Nationalism is in a sense against the idea of freedom of the 'self'. These two great thinkers understood the fallacy behind it and provided an idea of India which was unique and sound. But we are now living in an age where there are forces which are trying to redefine and eliminate the multicultural 'Idea of India'. Ram Guha suggests that we are facing three enemies against this pluralistic idea of India.  The first he argues are the domestic nationalists. As Guha puts "To the “theoretically untidy, improvising, pluralist approach” of Gandhi and Nehru, Khilnani wrote, the Sangh parivar offered the alternative of “a culturally and ethnically cleaned-up homogeneous community with a singular Indian citizenship, defended by a state that had both God and nuclear warheads on its side”. In another piece Nandy also has argued "The various brands of religious and ethnic nationalists have done one better. Modelling themselves on European nationalists, they have actually tried to subvert the organisational frame of the Indian heritage and reconstruct it according to the needs of a modern nationality. If the record of the Hindu Mahasabha and the Rashtriya Swayam Sevak Sangh looks abysmal in the matter of India’s freedom struggle, it is because Hindu nationalism discovered early that silence, if not direct collaboration with colonialism, paid handsome political dividends.

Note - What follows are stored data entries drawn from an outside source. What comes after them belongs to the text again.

-- ==== Sys2Proof/Laws/State.lean ====
section
/-! SUPPORT. What each update of the state leaves alone: one lemma for each update and each field. -/
namespace Sys2Proof.Machine
open Sys2Proof

@[simp] theorem State.setWord_ks (s : State) (f : Fld) (v : Word) (i j t : Nat) : (s.setWord f v i j t).ks = s.ks := rfl
@[simp] theorem State.setWord_img (s : State) (f : Fld) (v : Word) (i j t : Nat) : (s.setWord f v i j t).img = s.img := rfl
@[simp] theorem State.setWord_eng (s : State) (f : Fld) (v : Word) (i j t : Nat) : (s.setWord f v i j t).eng = s.eng := rfl
@[simp] theorem State.setWord_mix (s : State) (f : Fld) (v : Word) (i j t : Nat) : (s.setWord f v i j t).mix = s.mix := rfl
@[simp] theorem State.setWord_ovr (s : State) (f : Fld) (v : Word) (i j t : Nat) : (s.setWord f v i j t).ovr = s.ovr := rfl
@[simp] theorem State.setWord_flt (s : State) (f : Fld) (v : Word) (i j t : Nat) : (s.setWord f v i j t).flt = s.flt := rfl
@[simp] theorem State.setWord_ten (s : State) (f : Fld) (v : Word) (i j t : Nat) : (s.setWord f v i j t).ten = s.ten := rfl
@[simp] theorem State.setWord_host (s : State) (f : Fld) (v : Word) (i j t : Nat) : (s.setWord f v i j t).host = s.host := rfl
@[simp] theorem State.setWord_dom (s : State) (f : Fld) (v : Word) (i j t : Nat) : (s.setWord f v i j t).dom = s.dom := rfl
@[simp] theorem State.setWord_rdp (s : State) (f : Fld) (v : Word) (i j t : Nat) : (s.setWord f v i j t).rdp = s.rdp := rfl
@[simp] theorem State.setWord_rct (s : State) (f : Fld) (v : Word) (i j t : Nat) : (s.setWord f v i j t).rct = s.rct := rfl
@[simp] theorem State.setWord_time (s : State) (f : Fld) (v : Word) (i j t : Nat) : (s.setWord f v i j t).time = s.time := rfl
@[simp] theorem State.setWord_port (s : State) (f : Fld) (v : Word) (i j t : Nat) : (s.setWord f v i j t).port = s.port := rfl
@[simp] theorem State.setWord_pwr (s : State) (f : Fld) (v : Word) (i j t : Nat) : (s.setWord f v i j t).pwr = s.pwr := rfl
@[simp] theorem State.setWord_bst (s : State) (f : Fld) (v : Word) (i j t : Nat) : (s.setWord f v i j t).bst = s.bst := rfl
@[simp] theorem State.setWord_ana (s : State) (f : Fld) (v : Word) (i j t : Nat) : (s.setWord f v i j t).ana = s.ana := rfl
@[simp] theorem State.setWord_aes (s : State) (f : Fld) (v : Word) (i j t : Nat) : (s.setWord f v i j t).aes = s.aes := rfl
@[simp] theorem State.setWord_sap (s : State) (f : Fld) (v : Word) (i j t : Nat) : (s.setWord f v i j t).sap = s.sap := rfl
@[simp] theorem State.setWord_aux (s : State) (f : Fld) (v : Word) (i j t : Nat) : (s.setWord f v i j t).aux = s.aux := rfl
@[simp] theorem State.setWord_clk (s : State) (f : Fld) (v : Word) (i j t : Nat) : (s.setWord f v i j t).clk = s.clk := rfl
@[simp] theorem State.setWord_mem (s : State) (f : Fld) (v : Word) (i j t : Nat) : (s.setWord f v i j t).mem = s.mem := rfl
@[simp] theorem State.setWord_auxRec (s : State) (f : Fld) (v : Word) (i j t : Nat) : (s.setWord f v i j t).auxRec = s.auxRec := rfl
@[simp] theorem State.setWord_emitted (s : State) (f : Fld) (v : Word) (i j t : Nat) : (s.setWord f v i j t).emitted = s.emitted := rfl
@[simp] theorem State.setWord_free (s : State) (f : Fld) (v : Word) (i j t : Nat) : (s.setWord f v i j t).free = s.free := rfl
@[simp] theorem State.setWord_pending (s : State) (f : Fld) (v : Word) (i j t : Nat) : (s.setWord f v i j t).pending = s.pending := rfl

@[simp] theorem State.set_ks (s : State) (f : Fld) (v i j t : Nat) : (s.set f v i j t).ks = s.ks := rfl
@[simp] theorem State.set_img (s : State) (f : Fld) (v i j t : Nat) : (s.set f v i j t).img = s.img := rfl
@[simp] theorem State.set_eng (s : State) (f : Fld) (v i j t : Nat) : (s.set f v i j t).eng = s.eng := rfl
@[simp] theorem State.set_mix (s : State) (f : Fld) (v i j t : Nat) : (s.set f v i j t).mix = s.mix := rfl
@[simp] theorem State.set_ovr (s : State) (f : Fld) (v i j t : Nat) : (s.set f v i j t).ovr = s.ovr := rfl
@[simp] theorem State.set_flt (s : State) (f : Fld) (v i j t : Nat) : (s.set f v i j t).flt = s.flt := rfl
@[simp] theorem State.set_ten (s : State) (f : Fld) (v i j t : Nat) : (s.set f v i j t).ten = s.ten := rfl
@[simp] theorem State.set_host (s : State) (f : Fld) (v i j t : Nat) : (s.set f v i j t).host = s.host := rfl
@[simp] theorem State.set_dom (s : State) (f : Fld) (v i j t : Nat) : (s.set f v i j t).dom = s.dom := rfl
@[simp] theorem State.set_rdp (s : State) (f : Fld) (v i j t : Nat) : (s.set f v i j t).rdp = s.rdp := rfl
@[simp] theorem State.set_rct (s : State) (f : Fld) (v i j t : Nat) : (s.set f v i j t).rct = s.rct := rfl
@[simp] theorem State.set_time (s : State) (f : Fld) (v i j t : Nat) : (s.set f v i j t).time = s.time := rfl
@[simp] theorem State.set_port (s : State) (f : Fld) (v i j t : Nat) : (s.set f v i j t).port = s.port := rfl
@[simp] theorem State.set_pwr (s : State) (f : Fld) (v i j t : Nat) : (s.set f v i j t).pwr = s.pwr := rfl
@[simp] theorem State.set_bst (s : State) (f : Fld) (v i j t : Nat) : (s.set f v i j t).bst = s.bst := rfl
@[simp] theorem State.set_ana (s : State) (f : Fld) (v i j t : Nat) : (s.set f v i j t).ana = s.ana := rfl
@[simp] theorem State.set_aes (s : State) (f : Fld) (v i j t : Nat) : (s.set f v i j t).aes = s.aes := rfl
@[simp] theorem State.set_sap (s : State) (f : Fld) (v i j t : Nat) : (s.set f v i j t).sap = s.sap := rfl
@[simp] theorem State.set_aux (s : State) (f : Fld) (v i j t : Nat) : (s.set f v i j t).aux = s.aux := rfl
@[simp] theorem State.set_clk (s : State) (f : Fld) (v i j t : Nat) : (s.set f v i j t).clk = s.clk := rfl
@[simp] theorem State.set_mem (s : State) (f : Fld) (v i j t : Nat) : (s.set f v i j t).mem = s.mem := rfl
@[simp] theorem State.set_auxRec (s : State) (f : Fld) (v i j t : Nat) : (s.set f v i j t).auxRec = s.auxRec := rfl
@[simp] theorem State.set_emitted (s : State) (f : Fld) (v i j t : Nat) : (s.set f v i j t).emitted = s.emitted := rfl
@[simp] theorem State.set_free (s : State) (f : Fld) (v i j t : Nat) : (s.set f v i j t).free = s.free := rfl
@[simp] theorem State.set_pending (s : State) (f : Fld) (v i j t : Nat) : (s.set f v i j t).pending = s.pending := rfl

@[simp] theorem State.setB_ks (s : State) (f : Fld) (b : Bool) (i j t : Nat) : (s.setB f b i j t).ks = s.ks := rfl
@[simp] theorem State.setB_img (s : State) (f : Fld) (b : Bool) (i j t : Nat) : (s.setB f b i j t).img = s.img := rfl
@[simp] theorem State.setB_eng (s : State) (f : Fld) (b : Bool) (i j t : Nat) : (s.setB f b i j t).eng = s.eng := rfl
@[simp] theorem State.setB_mix (s : State) (f : Fld) (b : Bool) (i j t : Nat) : (s.setB f b i j t).mix = s.mix := rfl
@[simp] theorem State.setB_ovr (s : State) (f : Fld) (b : Bool) (i j t : Nat) : (s.setB f b i j t).ovr = s.ovr := rfl
@[simp] theorem State.setB_flt (s : State) (f : Fld) (b : Bool) (i j t : Nat) : (s.setB f b i j t).flt = s.flt := rfl
@[simp] theorem State.setB_ten (s : State) (f : Fld) (b : Bool) (i j t : Nat) : (s.setB f b i j t).ten = s.ten := rfl
@[simp] theorem State.setB_host (s : State) (f : Fld) (b : Bool) (i j t : Nat) : (s.setB f b i j t).host = s.host := rfl
@[simp] theorem State.setB_dom (s : State) (f : Fld) (b : Bool) (i j t : Nat) : (s.setB f b i j t).dom = s.dom := rfl
@[simp] theorem State.setB_rdp (s : State) (f : Fld) (b : Bool) (i j t : Nat) : (s.setB f b i j t).rdp = s.rdp := rfl
@[simp] theorem State.setB_rct (s : State) (f : Fld) (b : Bool) (i j t : Nat) : (s.setB f b i j t).rct = s.rct := rfl
@[simp] theorem State.setB_time (s : State) (f : Fld) (b : Bool) (i j t : Nat) : (s.setB f b i j t).time = s.time := rfl
@[simp] theorem State.setB_port (s : State) (f : Fld) (b : Bool) (i j t : Nat) : (s.setB f b i j t).port = s.port := rfl
@[simp] theorem State.setB_pwr (s : State) (f : Fld) (b : Bool) (i j t : Nat) : (s.setB f b i j t).pwr = s.pwr := rfl
@[simp] theorem State.setB_bst (s : State) (f : Fld) (b : Bool) (i j t : Nat) : (s.setB f b i j t).bst = s.bst := rfl
@[simp] theorem State.setB_ana (s : State) (f : Fld) (b : Bool) (i j t : Nat) : (s.setB f b i j t).ana = s.ana := rfl
@[simp] theorem State.setB_aes (s : State) (f : Fld) (b : Bool) (i j t : Nat) : (s.setB f b i j t).aes = s.aes := rfl
@[simp] theorem State.setB_sap (s : State) (f : Fld) (b : Bool) (i j t : Nat) : (s.setB f b i j t).sap = s.sap := rfl
@[simp] theorem State.setB_aux (s : State) (f : Fld) (b : Bool) (i j t : Nat) : (s.setB f b i j t).aux = s.aux := rfl
@[simp] theorem State.setB_clk (s : State) (f : Fld) (b : Bool) (i j t : Nat) : (s.setB f b i j t).clk = s.clk := rfl
@[simp] theorem State.setB_mem (s : State) (f : Fld) (b : Bool) (i j t : Nat) : (s.setB f b i j t).mem = s.mem := rfl
@[simp] theorem State.setB_auxRec (s : State) (f : Fld) (b : Bool) (i j t : Nat) : (s.setB f b i j t).auxRec = s.auxRec := rfl
@[simp] theorem State.setB_emitted (s : State) (f : Fld) (b : Bool) (i j t : Nat) : (s.setB f b i j t).emitted = s.emitted := rfl
@[simp] theorem State.setB_free (s : State) (f : Fld) (b : Bool) (i j t : Nat) : (s.setB f b i j t).free = s.free := rfl
@[simp] theorem State.setB_pending (s : State) (f : Fld) (b : Bool) (i j t : Nat) : (s.setB f b i j t).pending = s.pending := rfl

@[simp] theorem State.inc_ks (s : State) (f : Fld) (i j t : Nat) : (s.inc f i j t).ks = s.ks := rfl
@[simp] theorem State.inc_img (s : State) (f : Fld) (i j t : Nat) : (s.inc f i j t).img = s.img := rfl
@[simp] theorem State.inc_eng (s : State) (f : Fld) (i j t : Nat) : (s.inc f i j t).eng = s.eng := rfl
@[simp] theorem State.inc_mix (s : State) (f : Fld) (i j t : Nat) : (s.inc f i j t).mix = s.mix := rfl
@[simp] theorem State.inc_ovr (s : State) (f : Fld) (i j t : Nat) : (s.inc f i j t).ovr = s.ovr := rfl
@[simp] theorem State.inc_flt (s : State) (f : Fld) (i j t : Nat) : (s.inc f i j t).flt = s.flt := rfl
@[simp] theorem State.inc_ten (s : State) (f : Fld) (i j t : Nat) : (s.inc f i j t).ten = s.ten := rfl
@[simp] theorem State.inc_host (s : State) (f : Fld) (i j t : Nat) : (s.inc f i j t).host = s.host := rfl
@[simp] theorem State.inc_dom (s : State) (f : Fld) (i j t : Nat) : (s.inc f i j t).dom = s.dom := rfl
@[simp] theorem State.inc_rdp (s : State) (f : Fld) (i j t : Nat) : (s.inc f i j t).rdp = s.rdp := rfl
@[simp] theorem State.inc_rct (s : State) (f : Fld) (i j t : Nat) : (s.inc f i j t).rct = s.rct := rfl
@[simp] theorem State.inc_time (s : State) (f : Fld) (i j t : Nat) : (s.inc f i j t).time = s.time := rfl
@[simp] theorem State.inc_port (s : State) (f : Fld) (i j t : Nat) : (s.inc f i j t).port = s.port := rfl
@[simp] theorem State.inc_pwr (s : State) (f : Fld) (i j t : Nat) : (s.inc f i j t).pwr = s.pwr := rfl
@[simp] theorem State.inc_bst (s : State) (f : Fld) (i j t : Nat) : (s.inc f i j t).bst = s.bst := rfl
@[simp] theorem State.inc_ana (s : State) (f : Fld) (i j t : Nat) : (s.inc f i j t).ana = s.ana := rfl
@[simp] theorem State.inc_aes (s : State) (f : Fld) (i j t : Nat) : (s.inc f i j t).aes = s.aes := rfl
@[simp] theorem State.inc_sap (s : State) (f : Fld) (i j t : Nat) : (s.inc f i j t).sap = s.sap := rfl
@[simp] theorem State.inc_aux (s : State) (f : Fld) (i j t : Nat) : (s.inc f i j t).aux = s.aux := rfl
@[simp] theorem State.inc_clk (s : State) (f : Fld) (i j t : Nat) : (s.inc f i j t).clk = s.clk := rfl
@[simp] theorem State.inc_mem (s : State) (f : Fld) (i j t : Nat) : (s.inc f i j t).mem = s.mem := rfl
@[simp] theorem State.inc_auxRec (s : State) (f : Fld) (i j t : Nat) : (s.inc f i j t).auxRec = s.auxRec := rfl
@[simp] theorem State.inc_emitted (s : State) (f : Fld) (i j t : Nat) : (s.inc f i j t).emitted = s.emitted := rfl
@[simp] theorem State.inc_free (s : State) (f : Fld) (i j t : Nat) : (s.inc f i j t).free = s.free := rfl
@[simp] theorem State.inc_pending (s : State) (f : Fld) (i j t : Nat) : (s.inc f i j t).pending = s.pending := rfl

@[simp] theorem State.incBy_ks (s : State) (f : Fld) (k i j t : Nat) : (s.incBy f k i j t).ks = s.ks := rfl
@[simp] theorem State.incBy_img (s : State) (f : Fld) (k i j t : Nat) : (s.incBy f k i j t).img = s.img := rfl
@[simp] theorem State.incBy_eng (s : State) (f : Fld) (k i j t : Nat) : (s.incBy f k i j t).eng = s.eng := rfl
@[simp] theorem State.incBy_mix (s : State) (f : Fld) (k i j t : Nat) : (s.incBy f k i j t).mix = s.mix := rfl
@[simp] theorem State.incBy_ovr (s : State) (f : Fld) (k i j t : Nat) : (s.incBy f k i j t).ovr = s.ovr := rfl
@[simp] theorem State.incBy_flt (s : State) (f : Fld) (k i j t : Nat) : (s.incBy f k i j t).flt = s.flt := rfl
@[simp] theorem State.incBy_ten (s : State) (f : Fld) (k i j t : Nat) : (s.incBy f k i j t).ten = s.ten := rfl
@[simp] theorem State.incBy_host (s : State) (f : Fld) (k i j t : Nat) : (s.incBy f k i j t).host = s.host := rfl
@[simp] theorem State.incBy_dom (s : State) (f : Fld) (k i j t : Nat) : (s.incBy f k i j t).dom = s.dom := rfl
@[simp] theorem State.incBy_rdp (s : State) (f : Fld) (k i j t : Nat) : (s.incBy f k i j t).rdp = s.rdp := rfl
@[simp] theorem State.incBy_rct (s : State) (f : Fld) (k i j t : Nat) : (s.incBy f k i j t).rct = s.rct := rfl
@[simp] theorem State.incBy_time (s : State) (f : Fld) (k i j t : Nat) : (s.incBy f k i j t).time = s.time := rfl
@[simp] theorem State.incBy_port (s : State) (f : Fld) (k i j t : Nat) : (s.incBy f k i j t).port = s.port := rfl
@[simp] theorem State.incBy_pwr (s : State) (f : Fld) (k i j t : Nat) : (s.incBy f k i j t).pwr = s.pwr := rfl
@[simp] theorem State.incBy_bst (s : State) (f : Fld) (k i j t : Nat) : (s.incBy f k i j t).bst = s.bst := rfl
@[simp] theorem State.incBy_ana (s : State) (f : Fld) (k i j t : Nat) : (s.incBy f k i j t).ana = s.ana := rfl
@[simp] theorem State.incBy_aes (s : State) (f : Fld) (k i j t : Nat) : (s.incBy f k i j t).aes = s.aes := rfl
@[simp] theorem State.incBy_sap (s : State) (f : Fld) (k i j t : Nat) : (s.incBy f k i j t).sap = s.sap := rfl
@[simp] theorem State.incBy_aux (s : State) (f : Fld) (k i j t : Nat) : (s.incBy f k i j t).aux = s.aux := rfl
@[simp] theorem State.incBy_clk (s : State) (f : Fld) (k i j t : Nat) : (s.incBy f k i j t).clk = s.clk := rfl
@[simp] theorem State.incBy_mem (s : State) (f : Fld) (k i j t : Nat) : (s.incBy f k i j t).mem = s.mem := rfl
@[simp] theorem State.incBy_auxRec (s : State) (f : Fld) (k i j t : Nat) : (s.incBy f k i j t).auxRec = s.auxRec := rfl
@[simp] theorem State.incBy_emitted (s : State) (f : Fld) (k i j t : Nat) : (s.incBy f k i j t).emitted = s.emitted := rfl
@[simp] theorem State.incBy_free (s : State) (f : Fld) (k i j t : Nat) : (s.incBy f k i j t).free = s.free := rfl
@[simp] theorem State.incBy_pending (s : State) (f : Fld) (k i j t : Nat) : (s.incBy f k i j t).pending = s.pending := rfl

Such collaboration left it free to pursue its agenda against the minorities on the one hand and non-modern and non-modernisable Hinduism on the other."  The second challenge that he poses is the Maoist issue and the third is the separatist movements.

There are myriads of other forces also operating against this 'idea of India' such as corruption, economic inequality and criminalization of politics etc.  It requires a rethink on our side the common folks to preserve the 'unique' pluralistic idea of India that our founding fathers had given and nurtured.